The same result applies under the Fourth Amendment, which limits what government agents can and can’t do in investigating crime. There’s a long line of cases holding that our movements in public, which can be observed by anyone, are not private.

And since what occurs in public places is not private under the Fourth Amendment (or for civil tort law governing invasions of privacy), the government can install cameras to record our movements in public without obtaining a warrant. As a Delaware court noted, “all courts who have considered the Fourth Amendment in the context of cameras aimed at public streets or other areas frequented by large groups of people have determined that an expectation of privacy in these areas is unreasonable.” State v. Bailey, 2004 WL 2914320 (Delaware Superior Court 2004).

Several courts have also found that there is no Fourth Amendment violation when the government puts video cameras on telephone poles and aims them at someone’s home in order to monitor what goes on outside the home. In United States v. Jackson, 213 F.3d 1269 (10th Cir. 2000), for example, federal agents did precisely this and the Tenth Circuit Court of Appeals held that there was no Fourth Amendment issue:

[T]he video cameras installed on the telephone poles were incapable of viewing inside the houses, and were capable of observing only what any passerby would easily have been able to observe. Thus, Ms. Jackson had no reasonable expectation of privacy that was intruded upon by the video cameras. Therefore, we conclude Ms. Jackson's rights under the Fourth Amendment were not implicated, and there was no need for the police officers to obtain a search warrant before installing and utilizing the video cameras.

Some courts suggest it would violate the Fourth Amendment to use them to look inside the home, though I’d argue there is no violation even then if the camera is only looking through an unshielded window, i.e., a window with no shades or curtains to conceal what goes on inside.

I actually agree with all of these courts, as long as the observations of someone’s home or activities are limited to what a human being could observe by following them (to work, say) or by standing in a particular, public place (on the sidewalk in front of or across the street from Ms. Jackson’s home, say). If and when we start encountering technology that lets government agents and stalkers spy on us in new and really intrusive ways (by looking through the walls of our home, for example), I’d say these cases don’t apply.

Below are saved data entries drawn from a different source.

-- ==== Sys2Proof/Tests/Slice0.lean ====
section
/-! SUPPORT. Tests. Expected values are the spec's own: spec/95_test_vectors.md (the vector's id stands in the
docstring), the worked examples of the rules, or words written from the field table of 30_encoding.md R71. The second
half shows, for each statement with hypotheses, a state that meets them all; where the spec has a vector for that case,
the vector's result stands beside them. -/

namespace Sys2Proof.Tests

open Sys2Proof.Machine

/-! ### Small states -/

/-- The reset state with the machines `M` armed. -/
def fresh (M : List MachineId) : State := { State.reset with cfg := { Config.default with machines := M } }

/-- Only the NEC machine is armed. -/
def necOnly : State := fresh [.structured .nec]

/-- Only the hash machine is armed. -/
def hashOnly : State := fresh [.hash]

/-- `s` with the NEC machine's registers set. -/
def necAt (count : BitVec 8) (data : List Byte) (s : State) : State := { s with nec := ⟨count, data⟩ }

/-- `s` with the Edge Clock at `t`. -/
def clockAt (t : Time) (s : State) : State := { s with lastEdgeTime := t }

/-- `s` with the hash machine's cursor, last pulse and running hash set. -/
def pulsesAt (hcount : BitVec 8) (hprev : Duration) (hash : BitVec 32) (s : State) : State :=
  { s with hcount := hcount, hprev := hprev, hash := hash }

/-- The state `exec` answers; `s` itself if it answers none. -/
def after (i : Instr) (s : State) : State :=
  match exec i s with
  | .next t => t
  | _ => s

/-- The state `step` answers; `s` itself if it answers none. -/
def stepped (s : State) : State :=
  match step s with
  | .next t => t
  | _ => s

/-- NEC claimed with the frame of 42_nec_panasonic.md R182's example (RD2). -/
def necClaimed : State :=
  { necAt 34 [0x22, 0x22, 0x02, 0xFD] State.reset with tag := .nec, pending := true, lastEdgeTime := 163000 }

/-- The hash machine claimed with six pulses (RD4). -/
def hashClaimed : State :=
  { pulsesAt 7 1690 0xED0E573B State.reset with tag := .hash, pending := true, hdone := true }

/-- Six pulses taken, and silence since 116870 (RD5, `M = [HASH]`). -/
def hashWaiting : State := clockAt 116870 (pulsesAt 7 1690 0xED0E573B hashOnly)

/-- The nominal NEC durations of the bytes, bit 0 first (30_encoding.md R84). -/
def necDurations (bytes : List Byte) : List Duration :=
  bytes.flatMap fun b => (List.range 8).map fun r => if b.getLsbD r then 2250 else 1125

/-- Every duration of the list is below `x`, computed. -/
theorem below_of_all {ds : List Duration} {x : Duration} (h : (ds.all fun d => decide (d < x)) = true) :
    ∀ d ∈ ds, d < x := by simpa using h

/-! ### Words, written from the field table of R71 (`op`, then `now`) -/

theorem test_decode_nop : decode 0b000_00000000000000000000000000000101#35 = .ok (.nop 5) := by decide
theorem test_decode_edge : decode 0b001_00000000000000011000011010100000#35 = .ok (.edge 100000) := by decide
theorem test_decode_checkTimeout :
    decode 0b010_00000000000000100011000111111110#35 = .ok (.checkTimeout 143870) := by decide
theorem test_decode_available :
    decode 0b011_00000000000000101000010010001000#35 = .ok (.available 165000) := by decide
theorem test_decode_receiving :
    decode 0b100_00000000000000011111101111010000#35 = .ok (.receiving 130000) := by decide
theorem test_decode_read : decode 0b101_00000000000000101001100000010000#35 = .ok (.read 170000) := by decide
theorem test_decode_reset : decode 0b111_00000000000000000011000000111001#35 = .ok (.reset 12345) := by decide

/-- EN10 to EN15: response words. -/
theorem test_response_words :
    Response.empty.word = 0x0000000000000 ∧ (Response.ofFlag true).word = 0x1000000000000 ∧
    (Response.mk true .nec false 0x2222 2).word = 0xA222200000002 ∧
    (Response.mk true .nec false 0xFFFF 0).word = 0xAFFFF00000000 ∧
    (Response.mk true .panasonic false 0x2002 0x8D3D00B0).word = 0xC20028D3D00B0 ∧
    (Response.mk true .hash false 6 0xED0E573B).word = 0xE0006ED0E573B := by decide

/-- The host's table words, and the first step after reset (45_dispatch.md R190's example). -/
theorem test_table_word :
    decodeTableWord 40 0x1000186A0 = some (.edge 100000) ∧ decodeTableWord 40 0x600000000 = none ∧
    (stepped (State.reset.withFetchWord 40 0x1000186A0)).nec.count = 1 ∧
    (stepped (State.reset.withFetchWord 40 0x1000186A0)).lastEdgeTime = 100000 ∧
    (stepped (State.reset.withFetchWord 40 0x1000186A0)).requests = [] := by decide

/-! ### Each check refuses an ill-formed term -/

/-- R74. -/
theorem test_wf_requestWord :
    RequestWord.wellFormed 0x600000000 = false ∧ RequestWord.wellFormed 0x700000000 = true := by decide

/-- R8 (a): each of the four comparisons. -/
theorem test_wf_limits :
    { necDefault with limitLogic := 0 }.limitsLegal = false ∧
    { necDefault with limitLogic := 6750 }.limitsLegal = false ∧
    { necDefault with limitHolding := 12376 }.limitsLegal = false ∧
    { necDefault with limitTimeout := 12375 }.limitsLegal = false ∧ necDefault.limitsLegal = true := by decide

/-- R8 (b). -/
theorem test_wf_bits :
    { necDefault with bits := 0 }.bitsLegal = false ∧ { necDefault with bits := 12 }.bitsLegal = false ∧
    { necDefault with bits := 256 }.bitsLegal = false ∧ { necDefault with bits := 248 }.bitsLegal = true := by decide

/-- R8 (c), log 6: a short payload, and one that fails the checksum. -/
theorem test_wf_holding :
    { necDefault with holdingPayload := [0xFF, 0xFF, 0x00] }.holdingLegal = false ∧
    { necDefault with holdingPayload := [0xFF, 0xFF, 0x00, 0x00] }.holdingLegal = false ∧
    panasonicDefault.holdingLegal = true := by decide

/-- Log 6: a byte outside the buffer, and results wider than the response. -/
theorem test_wf_layout :
    { necDefault with checksum := .complement 2 4 }.layoutLegal = false ∧
    { necDefault with addressBytes := [4] }.layoutLegal = false ∧
    { necDefault with addressBytes := [0, 1, 2] }.layoutLegal = false ∧
    { panasonicDefault with commandBytes := [1, 2, 3, 4, 5] }.layoutLegal = false := by decide

/-- R9, log 9. -/
theorem test_wf_hash :
    { hashDefault with timeout := 0 }.legal = false ∧ { hashDefault with maxBlocks := 1 }.legal = false ∧
    { hashDefault with maxBlocks := 255 }.legal = false ∧ { hashDefault with tolDen := 0 }.legal = false ∧
    { hashDefault with tolNum := 4 }.legal = false ∧ hashDefault.legal = true := by decide

/-- R6, R8: no machine, a machine twice, an armed machine with illegal parameters. -/
theorem test_wf_config :
    { Config.default with machines := [] }.legal = false ∧
    { Config.default with machines := [.hash, .hash] }.legal = false ∧
    { Config.default with nec := { necDefault with bits := 0 } }.legal = false ∧ Config.default.legal = true := by
  decide

/-! ### One step of each operation -/

/-- AR7. -/
theorem test_nop : exec (.nop 5) necClaimed = .next { necClaimed with response := 0 } := rfl

/-- AR2: NEC claims at its terminal edge; the machines after it in `M` are not offered that edge. -/
theorem test_edge_claim :
    let s : State := { pulsesAt 33 1125 1 (necAt 33 [0x22, 0x22, 0x02, 0xFA] (clockAt 160750 State.reset)) with
      pan := ⟨33, [0, 0, 0, 0, 0, 0]⟩ }
    let t := after (.edge 163000) s
    t.nec = ⟨34, [0x22, 0x22, 0x02, 0xFD]⟩ ∧ t.tag = .nec ∧ t.pending = true ∧ t.hcount = 0 ∧ t.pan.count = 33 ∧
      t.hash = 1 ∧ t.lastEdgeTime = 163000 ∧ t.lastEventTime = 163000 := by decide

/-- Section 2.5: the edge that finds the silence publishes and is itself dropped. -/
theorem test_edge_dropped :
    let t := after (.edge 200000) (clockAt 103000 (pulsesAt 3 2000 0x050C5D1D hashOnly))
    t.hdone = true ∧ t.tag = .hash ∧ t.hcount = 3 ∧ t.lastEdgeTime = 103000 := by decide

/-- AR5: the hash sequence is published; NEC does not expire. -/
theorem test_checkTimeout :
    let s := necAt 5 [0, 0, 0, 0] (clockAt 118000 (pulsesAt 5 500 9 (fresh [.structured .nec, .hash])))
    let t := after (.checkTimeout 145000) s
    t.tag = .hash ∧ t.pending = true ∧ t.nec.count = 5 ∧ (after (.checkTimeout 144999) s).pending = false := by decide

/-- R196's example. -/
theorem test_available :
    (after (.available 143869) hashWaiting).response = 0 ∧
    (after (.available 143870) hashWaiting).response = 0x1000000000000 ∧
    (after (.available 143870) hashWaiting).hdone = true := by decide

/-- R197's example. -/
theorem test_receiving :
    let s := clockAt 124750 (necAt 10 [0, 0, 0, 0] necOnly)
    (after (.receiving 130000) s).response = 0x1000000000000 ∧ (after (.receiving 151750) s).response = 0 ∧
      (after (.receiving 151750) s).nec.count = 10 := by decide

/-- The self-expiry vector of section 2.2, `reqTimeoutCheck_NEC = 1`. -/
theorem test_receiving_expiry :
    let s := clockAt 124750 (necAt 10 [0, 0, 0, 0] necOnly)
    let s := { s with cfg := { s.cfg with nec := { necDefault with reqTimeoutCheck := true } } }
    (after (.receiving 151749) s).response = 0x1000000000000 ∧ (after (.receiving 151749) s).nec.count = 10 ∧
      (after (.receiving 151750) s).response = 0 ∧ (after (.receiving 151750) s).nec.count = 0 := by decide

/-- RD2. -/
theorem test_read_structured :
    (after (.read 170000) necClaimed).response = 0xA222200000002 ∧
    (after (.read 170000) necClaimed).nec = ⟨0, [0x22, 0x22, 0x02, 0xFD]⟩ ∧
    (after (.read 170000) necClaimed).tag = .nec := by decide

/-- RD5, RD6. -/
theorem test_read_hash :
    (after (.read 143870) hashWaiting).response = 0xE0006ED0E573B ∧ (after (.read 143870) hashWaiting).hcount = 0 ∧
    (after (.read 143869) hashWaiting).response = 0 ∧ (after (.read 143869) hashWaiting).hcount = 7 := by decide

/-- AR8. -/
theorem test_reset : exec (.reset 12345) necClaimed = .next State.reset := rfl

/-! ### The hypotheses of each statement can be met -/

theorem test_hyp_EncodeOfDecode : decode 0x1FFFFFFFF#35 = .ok (.edge 0xFFFFFFFF) := by decide

theorem test_hyp_ReservedOpCodeRefused :
    let s : State := { State.reset with requests := [0x600000000] }
    requestOp 0x700000000#35 ≠ 0b110#3 ∧ s.cfg.legal = true ∧ requestOp s.nextRequest = 0b110#3 := by decide

theorem test_hyp_StepRunsDecodedRequest :
    let s : State := { State.reset with requests := [0x1000186A0, 0x500029810] }
    (s.cfg.legal = true ∧ s.requests = 0x1000186A0 :: [0x500029810] ∧ decode 0x1000186A0#35 = .ok (.edge 100000)) ∧
    (State.reset.cfg.legal = true ∧ State.reset.requests = []) := by decide

theorem test_hyp_PresentedWordRuns : State.reset.cfg.legal = true := by decide

theorem test_hyp_LegalConfigurationMeaning :
    Config.default.legal = true ∧ MachineId.structured .nec ∈ Config.default.machines ∧
    MachineId.hash ∈ Config.default.machines ∧ (fresh []).cfg.legal = false := by decide

/-- EC4, at the boundary 65535; HS3 for the armed hash machine without a pulse. -/
theorem test_hyp_SaturatedDurationIsTimeout :
    let s := clockAt 100000 State.reset
    let u := clockAt 100000 (pulsesAt 2 9000 0x811C9DC5 State.reset)
    let v := clockAt 100000 (pulsesAt 1 0 0x811C9DC5 State.reset)
    (s.Inv ∧ s.pending = false ∧ 65535 ≤ ((165535 : Time) - s.lastEdgeTime).toNat ∧ s.armed (.structured .nec) ∧
      s.armed .hash ∧ s.hcount = 0 ∧ (nextDuration 165535 s).1 = 65535) ∧
    (u.Inv ∧ u.pending = false ∧ u.armed .hash ∧ 2 ≤ u.hcount.toNat) ∧
    (v.Inv ∧ v.pending = false ∧ v.armed .hash ∧ v.hcount = 1 ∧ (onEdgeHash 65535 v).hcount = 1) := by
  have armed : ∀ m ∈ Config.default.machines, ∀ t c p h, (clockAt t (pulsesAt c p h State.reset)).armed m :=
    fun m hm _ _ _ _ => hm
  exact ⟨⟨inv_of_check (by decide), rfl, by decide, armed _ (by decide) _ 0 0 0, armed _ (by decide) _ 0 0 0, rfl,
    by decide⟩, ⟨inv_of_check (by decide), rfl, armed _ (by decide) .., by decide⟩,
    inv_of_check (by decide), rfl, armed _ (by decide) .., rfl, by decide⟩

/-- PM2, PM6, PM25: the boundary 27000 in the first, the lead and the terminal slot. -/
theorem test_hyp_TimeoutInAnySlot :
    (necOnly.params .nec).limitTimeout ≤ 27000 ∧
    ((necAt 0 [0, 0, 0, 0] necOnly).machine .nec).count.toNat ≤ (necOnly.params .nec).term ∧
    ((necAt 33 [0x22, 0x22, 0x02, 0xFA] necOnly).machine .nec).count.toNat ≤ (necOnly.params .nec).term ∧
    (onEdge .nec 27000 (necAt 0 [0, 0, 0, 0] necOnly)).nec.count = 1 ∧
    (onEdge .nec 27000 (necAt 1 [0, 0, 0, 0] necOnly)).nec.count = 0 ∧
    (onEdge .nec 27000 (necAt 33 [0x22, 0x22, 0x02, 0xFA] necOnly)).nec = ⟨0, [0x22, 0x22, 0x02, 0xFA]⟩ := by decide

/-- PM3. -/
theorem test_hyp_IdleIgnoresShortDurations :
    (necOnly.machine .nec).count = 0 ∧ (26999 : Duration) < (necOnly.params .nec).limitTimeout ∧
    onEdge .nec 26999 necOnly = necOnly := by decide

But that’s not what I wanted to talk about in this post. What I want to talk about is the residual issue that bothers me in these cases: the collection and retention of data about our lives.

Simply observing what we do in public spaces is nothing new. We have been observing each other, often minutely, since humans began living in social groupings. We are used to this, we intuitively understand the contours and consequences of this type of routine observation and accommodate ourselves accordingly.

It seems to me, though, that capturing and retaining the precise details of our activities, even in public, adds a dimension that has never been present before. The installation of cameras on public streets and in other public places, coupled with the increasing use and pervasiveness of embedded technologies like RFID chips will make it possible to track and record essentially every aspect of our “public” lives. Who, you ask, will be doing this tracking and recordation – the government?

Well, in some instances (as with Ms. Jackson), it will be the government, but for the most part it will be done by private entities – businesses who want to familiarize themselves without tastes and habit so they can more successfully pitch their products to us. (Think of the mobile advertisements in the film “Minority Report,” if you’ve see it.) Much of this tracking and recordation will involve our online activities, as it already does, but that, too, is outside the scope of the Fourth Amendment and comparable civil privacy rights.

I’m not sure what this new dimension is – whether it implicates privacy or something else. I can see the argument that it constitutes an incremental infringement on privacy because of the accuracy and retention of the data being collected. When I used to work in Chicago, I took a commuter train from Evanston to the Loop five days a week (and sometimes on Saturdays). I’d tend to see familiar faces on the train, just because the same people usually rode to and from work at basically the same times. I might have been able to pick some of those faces out of a crowd, or out of a police photo lineup if I’d been asked, but that’s probably the most I could have done. I would never have been able to identify precise physical characteristics (height, weight, eye color, etc.) or even clothes they’d worn, perhaps over and over.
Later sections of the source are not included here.